• **What you should do**
Your answer should consist solely of the lines from the first line of the data through the line with "(Instr.busWrite [1, 2, 3, 4]).wf", each reproduced exactly.

(Data records)
********************

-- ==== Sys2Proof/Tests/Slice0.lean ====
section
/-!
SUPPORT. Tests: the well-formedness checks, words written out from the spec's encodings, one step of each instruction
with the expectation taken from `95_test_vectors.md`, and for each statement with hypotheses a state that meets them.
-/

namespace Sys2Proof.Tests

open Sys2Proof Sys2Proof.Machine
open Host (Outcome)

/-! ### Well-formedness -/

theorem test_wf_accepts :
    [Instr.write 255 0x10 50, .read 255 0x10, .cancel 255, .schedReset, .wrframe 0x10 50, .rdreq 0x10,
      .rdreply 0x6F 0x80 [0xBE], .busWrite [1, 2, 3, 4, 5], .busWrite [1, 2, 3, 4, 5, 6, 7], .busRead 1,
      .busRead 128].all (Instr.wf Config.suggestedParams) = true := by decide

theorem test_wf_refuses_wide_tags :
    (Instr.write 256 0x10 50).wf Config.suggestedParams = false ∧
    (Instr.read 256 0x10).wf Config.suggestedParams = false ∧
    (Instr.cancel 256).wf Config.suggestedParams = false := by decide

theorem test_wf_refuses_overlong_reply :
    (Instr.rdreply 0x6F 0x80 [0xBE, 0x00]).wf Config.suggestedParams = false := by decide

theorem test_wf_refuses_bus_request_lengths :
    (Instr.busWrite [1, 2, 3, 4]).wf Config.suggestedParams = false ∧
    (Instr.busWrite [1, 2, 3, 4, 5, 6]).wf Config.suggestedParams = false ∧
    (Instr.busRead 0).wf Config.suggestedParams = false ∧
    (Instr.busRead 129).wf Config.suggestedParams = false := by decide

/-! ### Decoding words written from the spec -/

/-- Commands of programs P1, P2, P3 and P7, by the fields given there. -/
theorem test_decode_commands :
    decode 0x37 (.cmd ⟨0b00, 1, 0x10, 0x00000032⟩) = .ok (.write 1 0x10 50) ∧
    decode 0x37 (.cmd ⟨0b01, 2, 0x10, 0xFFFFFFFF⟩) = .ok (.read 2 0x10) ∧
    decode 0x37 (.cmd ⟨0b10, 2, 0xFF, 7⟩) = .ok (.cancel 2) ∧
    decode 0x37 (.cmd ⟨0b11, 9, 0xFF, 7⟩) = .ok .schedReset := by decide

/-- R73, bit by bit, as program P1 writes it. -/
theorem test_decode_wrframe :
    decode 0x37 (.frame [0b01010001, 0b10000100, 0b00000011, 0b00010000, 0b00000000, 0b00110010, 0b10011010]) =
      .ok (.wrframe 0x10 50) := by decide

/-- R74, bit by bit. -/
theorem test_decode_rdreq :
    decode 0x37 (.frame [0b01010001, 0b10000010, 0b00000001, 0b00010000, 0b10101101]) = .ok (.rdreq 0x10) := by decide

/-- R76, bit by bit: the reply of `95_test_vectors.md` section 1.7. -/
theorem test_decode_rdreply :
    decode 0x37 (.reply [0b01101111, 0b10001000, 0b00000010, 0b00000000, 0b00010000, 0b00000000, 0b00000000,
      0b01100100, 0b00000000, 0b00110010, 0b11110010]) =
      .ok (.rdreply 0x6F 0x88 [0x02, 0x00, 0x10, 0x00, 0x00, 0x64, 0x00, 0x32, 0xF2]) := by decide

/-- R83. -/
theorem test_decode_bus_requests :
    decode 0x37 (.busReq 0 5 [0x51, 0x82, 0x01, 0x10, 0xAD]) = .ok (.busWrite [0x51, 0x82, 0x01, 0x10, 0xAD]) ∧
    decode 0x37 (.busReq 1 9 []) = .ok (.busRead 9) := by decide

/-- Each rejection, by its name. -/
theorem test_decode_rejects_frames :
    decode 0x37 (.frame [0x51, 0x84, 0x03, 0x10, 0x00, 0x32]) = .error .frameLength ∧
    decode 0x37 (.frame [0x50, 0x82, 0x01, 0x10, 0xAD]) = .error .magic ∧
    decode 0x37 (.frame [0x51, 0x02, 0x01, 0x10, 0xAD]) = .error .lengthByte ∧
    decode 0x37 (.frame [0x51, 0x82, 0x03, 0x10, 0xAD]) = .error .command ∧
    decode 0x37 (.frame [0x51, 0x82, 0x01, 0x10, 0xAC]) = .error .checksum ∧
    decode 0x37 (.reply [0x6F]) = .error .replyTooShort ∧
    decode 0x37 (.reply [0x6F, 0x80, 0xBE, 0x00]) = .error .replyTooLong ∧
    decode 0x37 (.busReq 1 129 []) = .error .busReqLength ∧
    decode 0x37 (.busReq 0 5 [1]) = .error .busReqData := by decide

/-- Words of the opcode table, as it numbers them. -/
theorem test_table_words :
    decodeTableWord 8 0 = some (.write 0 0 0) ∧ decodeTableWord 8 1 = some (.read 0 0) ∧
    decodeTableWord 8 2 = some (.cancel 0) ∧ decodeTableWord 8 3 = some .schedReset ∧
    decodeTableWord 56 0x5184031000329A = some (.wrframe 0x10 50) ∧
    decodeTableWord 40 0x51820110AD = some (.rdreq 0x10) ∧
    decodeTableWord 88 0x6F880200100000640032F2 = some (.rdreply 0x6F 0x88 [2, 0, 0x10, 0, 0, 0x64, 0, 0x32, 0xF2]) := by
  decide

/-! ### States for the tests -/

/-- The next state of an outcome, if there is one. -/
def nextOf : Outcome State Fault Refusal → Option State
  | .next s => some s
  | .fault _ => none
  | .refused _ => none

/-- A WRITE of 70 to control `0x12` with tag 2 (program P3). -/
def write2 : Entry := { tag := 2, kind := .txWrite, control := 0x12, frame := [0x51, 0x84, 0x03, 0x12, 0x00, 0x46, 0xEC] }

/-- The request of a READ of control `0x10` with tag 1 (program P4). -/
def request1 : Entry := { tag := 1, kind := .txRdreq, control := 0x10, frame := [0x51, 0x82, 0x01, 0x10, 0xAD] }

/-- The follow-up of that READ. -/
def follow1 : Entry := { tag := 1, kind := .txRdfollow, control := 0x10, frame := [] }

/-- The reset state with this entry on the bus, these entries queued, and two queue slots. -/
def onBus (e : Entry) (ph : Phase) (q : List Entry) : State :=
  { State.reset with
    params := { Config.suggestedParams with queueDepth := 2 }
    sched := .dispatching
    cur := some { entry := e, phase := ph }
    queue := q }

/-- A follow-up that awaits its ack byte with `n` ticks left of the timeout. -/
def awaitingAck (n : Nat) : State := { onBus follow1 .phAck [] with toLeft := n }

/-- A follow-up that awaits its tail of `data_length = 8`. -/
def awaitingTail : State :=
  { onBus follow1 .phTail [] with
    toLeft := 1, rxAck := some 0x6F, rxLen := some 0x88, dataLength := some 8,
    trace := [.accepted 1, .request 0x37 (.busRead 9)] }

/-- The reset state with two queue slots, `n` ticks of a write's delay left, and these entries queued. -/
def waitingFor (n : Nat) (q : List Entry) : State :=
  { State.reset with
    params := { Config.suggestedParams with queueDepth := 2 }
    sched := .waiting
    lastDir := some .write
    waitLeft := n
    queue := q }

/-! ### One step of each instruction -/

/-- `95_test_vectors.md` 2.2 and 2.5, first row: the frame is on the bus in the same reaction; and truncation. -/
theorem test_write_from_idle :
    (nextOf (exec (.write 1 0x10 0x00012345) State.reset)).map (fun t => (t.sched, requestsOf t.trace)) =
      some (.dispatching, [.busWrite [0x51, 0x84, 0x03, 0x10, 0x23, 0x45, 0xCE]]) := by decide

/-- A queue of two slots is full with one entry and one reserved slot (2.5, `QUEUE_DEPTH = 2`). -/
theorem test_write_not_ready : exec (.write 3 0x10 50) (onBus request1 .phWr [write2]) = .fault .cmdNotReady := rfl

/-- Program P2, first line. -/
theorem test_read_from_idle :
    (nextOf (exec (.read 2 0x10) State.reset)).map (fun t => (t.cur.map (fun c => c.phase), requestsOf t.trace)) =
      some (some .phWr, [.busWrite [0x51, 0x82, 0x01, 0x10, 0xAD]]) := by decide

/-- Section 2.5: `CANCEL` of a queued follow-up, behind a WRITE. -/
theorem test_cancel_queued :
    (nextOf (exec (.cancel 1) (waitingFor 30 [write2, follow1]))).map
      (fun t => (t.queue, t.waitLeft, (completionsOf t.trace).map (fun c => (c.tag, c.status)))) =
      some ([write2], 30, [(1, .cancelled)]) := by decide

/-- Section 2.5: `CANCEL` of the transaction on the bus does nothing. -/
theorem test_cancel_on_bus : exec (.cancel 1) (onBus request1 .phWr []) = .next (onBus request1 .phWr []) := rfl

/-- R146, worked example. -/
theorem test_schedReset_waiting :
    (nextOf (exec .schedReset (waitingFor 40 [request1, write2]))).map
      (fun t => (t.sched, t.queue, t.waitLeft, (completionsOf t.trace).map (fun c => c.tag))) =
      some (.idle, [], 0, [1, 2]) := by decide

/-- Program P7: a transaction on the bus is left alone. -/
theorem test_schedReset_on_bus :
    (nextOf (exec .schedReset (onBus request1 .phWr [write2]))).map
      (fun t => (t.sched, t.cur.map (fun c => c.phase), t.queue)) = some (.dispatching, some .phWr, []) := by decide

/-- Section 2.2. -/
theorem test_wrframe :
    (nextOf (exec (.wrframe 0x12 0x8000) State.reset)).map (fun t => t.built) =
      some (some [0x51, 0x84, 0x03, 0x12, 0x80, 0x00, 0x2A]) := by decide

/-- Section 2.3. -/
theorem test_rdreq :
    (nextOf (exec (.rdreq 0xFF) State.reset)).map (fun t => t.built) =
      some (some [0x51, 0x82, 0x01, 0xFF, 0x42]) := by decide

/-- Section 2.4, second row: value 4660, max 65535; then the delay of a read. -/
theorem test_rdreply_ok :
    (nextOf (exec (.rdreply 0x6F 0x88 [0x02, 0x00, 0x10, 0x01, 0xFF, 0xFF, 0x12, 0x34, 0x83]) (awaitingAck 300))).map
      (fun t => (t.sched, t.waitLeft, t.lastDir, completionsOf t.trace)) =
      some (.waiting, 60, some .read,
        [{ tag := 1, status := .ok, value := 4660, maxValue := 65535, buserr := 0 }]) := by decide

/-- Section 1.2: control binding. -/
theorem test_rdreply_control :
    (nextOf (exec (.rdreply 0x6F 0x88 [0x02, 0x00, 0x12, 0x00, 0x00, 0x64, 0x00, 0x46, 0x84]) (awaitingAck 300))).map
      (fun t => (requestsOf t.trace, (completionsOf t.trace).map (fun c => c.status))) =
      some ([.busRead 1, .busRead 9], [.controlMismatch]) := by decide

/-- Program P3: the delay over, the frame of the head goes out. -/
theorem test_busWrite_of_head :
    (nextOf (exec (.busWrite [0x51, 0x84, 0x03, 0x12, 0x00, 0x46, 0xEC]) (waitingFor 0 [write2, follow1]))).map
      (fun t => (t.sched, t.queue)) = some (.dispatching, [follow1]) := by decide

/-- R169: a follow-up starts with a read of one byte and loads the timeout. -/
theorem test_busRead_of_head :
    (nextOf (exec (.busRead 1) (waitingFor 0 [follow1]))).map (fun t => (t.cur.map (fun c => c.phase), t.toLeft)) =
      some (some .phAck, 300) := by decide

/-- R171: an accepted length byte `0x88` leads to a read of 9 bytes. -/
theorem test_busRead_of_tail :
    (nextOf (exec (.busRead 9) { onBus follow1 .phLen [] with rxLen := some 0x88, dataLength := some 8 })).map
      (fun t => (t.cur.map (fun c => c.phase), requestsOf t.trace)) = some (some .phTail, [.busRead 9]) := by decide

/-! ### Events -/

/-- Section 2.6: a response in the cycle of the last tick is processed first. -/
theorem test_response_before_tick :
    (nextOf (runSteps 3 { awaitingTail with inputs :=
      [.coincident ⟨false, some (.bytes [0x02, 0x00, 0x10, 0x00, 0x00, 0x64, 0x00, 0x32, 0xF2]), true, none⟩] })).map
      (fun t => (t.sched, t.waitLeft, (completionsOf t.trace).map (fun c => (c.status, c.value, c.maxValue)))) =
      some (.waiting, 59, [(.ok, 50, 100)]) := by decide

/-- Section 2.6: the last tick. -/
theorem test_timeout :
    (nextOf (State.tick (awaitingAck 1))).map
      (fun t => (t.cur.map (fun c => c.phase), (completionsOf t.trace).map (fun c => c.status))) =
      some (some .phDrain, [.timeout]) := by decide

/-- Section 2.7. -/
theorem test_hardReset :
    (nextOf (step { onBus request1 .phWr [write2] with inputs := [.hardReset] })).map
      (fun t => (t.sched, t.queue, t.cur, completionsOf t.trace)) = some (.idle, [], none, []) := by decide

********************

• **Solution to this exercise**
-- ==== Sys2Proof/Tests/Slice0.lean ====
section
/-!
SUPPORT. Tests: the well-formedness checks, words written out from the spec's encodings, one step of each instruction
with the expectation taken from `95_test_vectors.md`, and for each statement with hypotheses a state that meets them.
-/

namespace Sys2Proof.Tests

open Sys2Proof Sys2Proof.Machine
open Host (Outcome)

/-! ### Well-formedness -/

theorem test_wf_accepts :
    [Instr.write 255 0x10 50, .read 255 0x10, .cancel 255, .schedReset, .wrframe 0x10 50, .rdreq 0x10,
      .rdreply 0x6F 0x80 [0xBE], .busWrite [1, 2, 3, 4, 5], .busWrite [1, 2, 3, 4, 5, 6, 7], .busRead 1,
      .busRead 128].all (Instr.wf Config.suggestedParams) = true := by decide

theorem test_wf_refuses_wide_tags :
    (Instr.write 256 0x10 50).wf Config.suggestedParams = false ∧
    (Instr.read 256 0x10).wf Config.suggestedParams = false ∧
    (Instr.cancel 256).wf Config.suggestedParams = false := by decide

theorem test_wf_refuses_overlong_reply :
    (Instr.rdreply 0x6F 0x80 [0xBE, 0x00]).wf Config.suggestedParams = false := by decide

theorem test_wf_refuses_bus_request_lengths :
    (Instr.busWrite [1, 2, 3, 4]).wf Config.suggestedParams = false ∧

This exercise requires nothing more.